/-- R194, R189: a granule of a built-in op that changes one word or doubleword, served without combining at a slice that holds its granule, gets
the new value at its address and nothing else in memory changes; its status 0 and the old value go back to the group. R473: id 12
adds its FP32 value exactly to its half-line. R192, R194: an op of a loaded definition puts what its micro-ops make of the granule
there, or nothing where they store nothing, and returns what they return.
R188: a request whose generation no unit knows answers ROP_STALE and changes no memory; R185: one whose definition's TGT does not
match the page answers ROP_UNMAPPED.
R185, R204: on an update-at-memory page the CUU that holds the lock for the granule commits it in DRAM and frees the lock; two runs
with a residue mismatch poison the granule's lines and answer CUU_ARITH.
R207, R208, R186: the status of a granule reaches the group: the next granule of an ABORT request leaves after OK; a
fault is noted for the group with status, id, generation, policy, lane, granule and address, a further one only counts; under SKIP and
POISON the statuses 0x31 to 0x33 are no faults and count as SKIPPED or POISONED, CUU_RESET counts as RESETS.
R427: when the last granule of a lane's `ropr` has returned, v[d].. of the lane hold the granules' returns, 0 for a granule that was
not applied, and no other register changes.
Where a clause rests on a choice of the model, it is that of the assumption log, entries 45, 46, 47. -/
def Obligations.RemoteOpsApplyAndReturn : Prop :=
  (
    ∀ (s : State) (r : Rop) (k : Nat) (g : Gran) (d : Nat) (cmb : Bool),
      s.rops.find? (fun v => v.id == r.id) = some r → r.grans[k]? = some g → g.phase = .sent → g.sent = true → r.out = true →
      g.tgt = .home d false cmb → r.op ≤ 11 → r.gen = 0 → g.src = none → s.ropBehind r k g = false →
      (r.ret = true ∨ cmb = false ∨ 9 ≤ r.op) → s.combs = [] →
      let size := ({ id := r.op, defn := [] } : Opcode).gran
      let base := d / size * size
      s.lockedSpan base size = false → s.inSlice r.ctx base size → s.spanBad r.ctx base false size = false →
      d % (if r.op = 1 then 8 else 4) = 0 → g.x.length = (if r.op = 1 ∨ r.op = 10 then 8 else 4) →
      let key := s.keyOf r.ctx
      let n := if r.op = 1 then 8 else 4
      ∃ t r', exec (.remoteOpApply r.id k 0) s = .next t ∧
        t.mem.homeBytes key r.ctx d n = leBytes n (builtinNew r.op (leNat (s.mem.homeBytes key r.ctx d n)) g.x) ∧
        (∀ a, a < d ∨ d + n ≤ a → t.mem.homeByte key r.ctx a = s.mem.homeByte key r.ctx a) ∧
        t.mem.dev = s.mem.dev ∧ t.mem.host = s.mem.host ∧ t.teams = s.teams ∧
        t.rops.find? (fun v => v.id == r.id) = some r' ∧
        r'.grans[k]? = some { g with phase := .served, sent := true, status := 0, ret := s.mem.homeBytes key r.ctx d n } ∧
        Ev.ropStatusReturn r.id k ∈ t.ev.due) ∧
  (
    ∀ (s : State) (r : Rop) (k resid : Nat) (g : Gran) (d : Nat) (uam cmb : Bool),
      s.rops.find? (fun v => v.id == r.id) = some r → r.grans[k]? = some g → g.sent = true → r.out = true →
      g.tgt = .home d uam cmb → g.src = none → s.combs = [] →
      let key := s.keyOf r.ctx
      let answers := fun (t : State) (st : BitVec 8) (ret : List Byte) =>
        ∃ r', t.rops.find? (fun v => v.id == r.id) = some r' ∧
          r'.grans[k]? = some { g with phase := .served, sent := true, status := st, ret := ret } ∧ Ev.ropStatusReturn r.id k ∈ t.ev.due
      -- at a slice
      (uam = false → g.phase = .sent → s.ropBehind r k g = false →
        (∀ o : Opcode, (o = ⟨12, []⟩ ∧ r.op = 12 ∧ r.gen = 0 ∨ 16 ≤ r.op ∧ s.opcode? r.ctx r.op = some (o, r.gen) ∧ defTgt o.defn = false) →
          (r.ret = true ∨ cmb = false ∨ o.combines = false) →
          let base := d / o.gran * o.gran
          s.lockedSpan base o.gran = false → s.inSlice r.ctx base o.gran → s.spanBad r.ctx base false o.gran = false →
          let old := s.mem.homeBytes key r.ctx base o.gran
          let here := fun (m : Mem) (a : Nat) => m.homeByte key r.ctx a
          (r.op = 12 → d % 64 = 0 → g.x.length = 4 → ∃ t, exec (.remoteOpApply r.id k resid) s = .next t ∧
            t.mem.homeBytes key r.ctx d 64 = halfAdds (s.mem.homeBytes key r.ctx d 64) [BitVec.ofNat 32 (leNat g.x)] ∧
            (∀ a, a < d ∨ d + 64 ≤ a → here t.mem a = here s.mem a) ∧ answers t 0 []) ∧
          (16 ≤ r.op → let new := defApply o.defn (d - base) g.x old
            new.1.length = o.gran → ∃ t, exec (.remoteOpApply r.id k resid) s = .next t ∧
              t.mem.homeBytes key r.ctx base o.gran = (if o.stores then new.1 else old) ∧
              (∀ a, a < base ∨ base + o.gran ≤ a → here t.mem a = here s.mem a) ∧ answers t 0 new.2)) ∧
        (16 ≤ r.op → (∀ o, s.opcode? r.ctx r.op ≠ some (o, r.gen)) →
          (∀ p ∈ s.pends, ∀ e x v, p.act ≠ .defining e r.op (some x) r.gen v) →
          ∃ t, exec (.remoteOpApply r.id k resid) s = .next t ∧ t.mem = s.mem ∧ answers t 0x34 [])) ∧
      (∀ o : Opcode, g.phase = .sent → s.ropBehind r k g = false → 16 ≤ r.op → s.opcode? r.ctx r.op = some (o, r.gen) →
        defTgt o.defn ≠ uam → ∃ t, exec (.remoteOpApply r.id k resid) s = .next t ∧ t.mem = s.mem ∧ answers t 0x31 []) ∧
      -- at the CUU that has the lock for it
      (∀ t0, uam = true → g.phase = .waiting → r.op ≤ 11 → r.gen = 0 → pchOf d < s.chans.length →
        (s.chan (pchOf d)).busy = some (r.id, k, t0) →
        let size := ({ id := r.op, defn := [] } : Opcode).gran
        let base := d / size * size
        let n := if r.op = 1 then 8 else 4
        d % n = 0 → g.x.length = (if r.op = 1 ∨ r.op = 10 then 8 else 4) → s.spanBad r.ctx base true size = false →
        ∃ t, exec (.remoteOpApply r.id k resid) s = .next t ∧ (t.chan (pchOf d)).busy = none ∧ t.mem.l2 = s.mem.l2 ∧
          (resid < 2 → t.mem.read key d n = leBytes n (builtinNew r.op (leNat (s.mem.read key d n)) g.x) ∧
            (∀ a, a < d ∨ d + n ≤ a → t.mem.byte key a = s.mem.byte key a) ∧ answers t 0 (s.mem.read key d n)) ∧
          (2 ≤ resid → t.mem.dev = s.mem.dev ∧ t.mem.key = s.mem.key ∧ answers t 0x33 [] ∧
            ∀ w, base / 128 * 32 ≤ w → w < (base + size + 127) / 128 * 32 → w ∈ t.mem.poison))) ∧
  (
    ∀ (s : State) (r : Rop) (k : Nat) (g : Gran) (t : Team),
      s.rops.find? (fun v => v.id == r.id) = some r → (∀ v ∈ s.rops, v.id = r.id → v = r) → r.grans[k]? = some g → g.phase = .served →
      g.sent = true →
      g.status ≠ 0x10 → g.status ≠ 0x11 → g.status ≠ 0x12 → s.team? r.team = some t → r.unit < t.groups.length → r.unit < 16 →
      s.trapImage r.team r.unit = none →
      ∃ t', exec (.ropStatusReturn r.id k) s = .next t' ∧ t'.mem = s.mem ∧
        (g.status = 0 → r.fpol = 0 → k + 1 < r.grans.length → Ev.remoteOpApply r.id (k + 1) 0 ∈ t'.ev.due ∧
          (t'.grp r.team r.unit).rop = (s.grp r.team r.unit).rop) ∧
        (g.status ≠ 0 → r.fpol = 0 → (s.grp r.team r.unit).rop = none →
          ∃ rep, (t'.grp r.team r.unit).rop = some rep ∧ rep.status = g.status ∧ rep.ropid = BitVec.ofNat 6 r.op ∧ rep.gen = r.gen ∧
            rep.lane = BitVec.ofNat 6 r.lane ∧ rep.gidx = BitVec.ofNat 3 k ∧ rep.addr = BitVec.ofNat 56 g.va ∧ rep.ipc = r.ipc ∧
            rep.more = 0) ∧
        (g.status ≠ 0 → r.fpol = 0 → ∀ rep, (s.grp r.team r.unit).rop = some rep →
          (t'.grp r.team r.unit).rop = some { rep with more := if rep.more = 255 then 255 else rep.more + 1 }) ∧
        (g.status = 0x31 ∨ g.status = 0x32 ∨ g.status = 0x33 → r.fpol = 1 ∨ r.fpol = 2 →
          (t'.grp r.team r.unit).rop = (s.grp r.team r.unit).rop) ∧
        (g.status = 0x30 ∨ g.status = 0x34 → (s.grp r.team r.unit).rop = none →
          ∃ rep, (t'.grp r.team r.unit).rop = some rep ∧ rep.status = g.status) ∧
        (∀ c, r.fpol ≤ 2 → s.ctx? r.ctx = some c → ∃ c', t'.ctx? r.ctx = some c' ∧
          let skip := g.status = 0x31 ∨ g.status = 0x32 ∧ r.fpol = 1
          let count := fun (x : BitVec 16) (b : Prop) [Decidable b] => min 0xFFFF (x.toNat + if b then 1 else 0)
          c'.skipped.toNat = count c.skipped ((r.fpol = 1 ∨ r.fpol = 2) ∧ skip) ∧
          c'.poisoned.toNat = count c.poisoned ((r.fpol = 1 ∨ r.fpol = 2) ∧ ¬ skip ∧ (g.status = 0x32 ∨ g.status = 0x33)) ∧
          c'.resets.toNat = count c.resets (g.status = 0x30))) ∧
  (
    ∀ (s : State) (r : Rop) (k : Nat) (g : Gran) (t : Team),
      s.rops.find? (fun v => v.id == r.id) = some r → (∀ v ∈ s.rops, v.id = r.id → v = r) → r.grans[k]? = some g → g.sent = true →
      s.team? r.team = some t → r.unit < t.groups.length → r.unit < 16 → s.trapImage r.team r.unit = none →
      (∃ p ∈ s.pends, p.tag = r.tag) → r.ret = true → r.lane < 64 → (r.fpol = 0 → k + 1 = r.grans.length) →
      (∀ j h, r.grans[j]? = some h → h.phase = .served ∧ (j ≠ k → h.sent = false) ∧ h.ret.length = r.rb ∧
        (h.status = 0 ∨ (r.fpol = 1 ∨ r.fpol = 2) ∧ (h.status = 0x31 ∨ h.status = 0x32 ∨ h.status = 0x33))) →
      let bs := r.grans.flatMap fun h => if h.status = 0 then h.ret else List.replicate r.rb 0
      r.d + bs.length / 4 ≤ 248 →
      ∃ t', exec (.ropStatusReturn r.id k) s = .next t' ∧ t'.mem = s.mem ∧ (∀ v ∈ t'.rops, v.id ≠ r.id) ∧
        (∀ q, q < bs.length / 4 →
          (t'.grp r.team r.unit).vget (r.d + q) r.lane = BitVec.ofNat 32 (leNat ((bs.drop (4 * q)).take 4))) ∧
        ∀ q l, l < 64 → l ≠ r.lane ∨ q < r.d ∨ r.d + bs.length / 4 ≤ q →
          (t'.grp r.team r.unit).vget q l = (s.grp r.team r.unit).vget q l)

**Problem to work on:** Search the data for "vget". Copy every matching line.

**Exercise output:**
          (t'.grp r.team r.unit).vget (r.d + q) r.lane = BitVec.ofNat 32 (leNat ((bs.drop (4 * q)).take 4))) ∧
          (t'.grp r.team r.unit).vget q l = (s.grp r.team r.unit).vget q l)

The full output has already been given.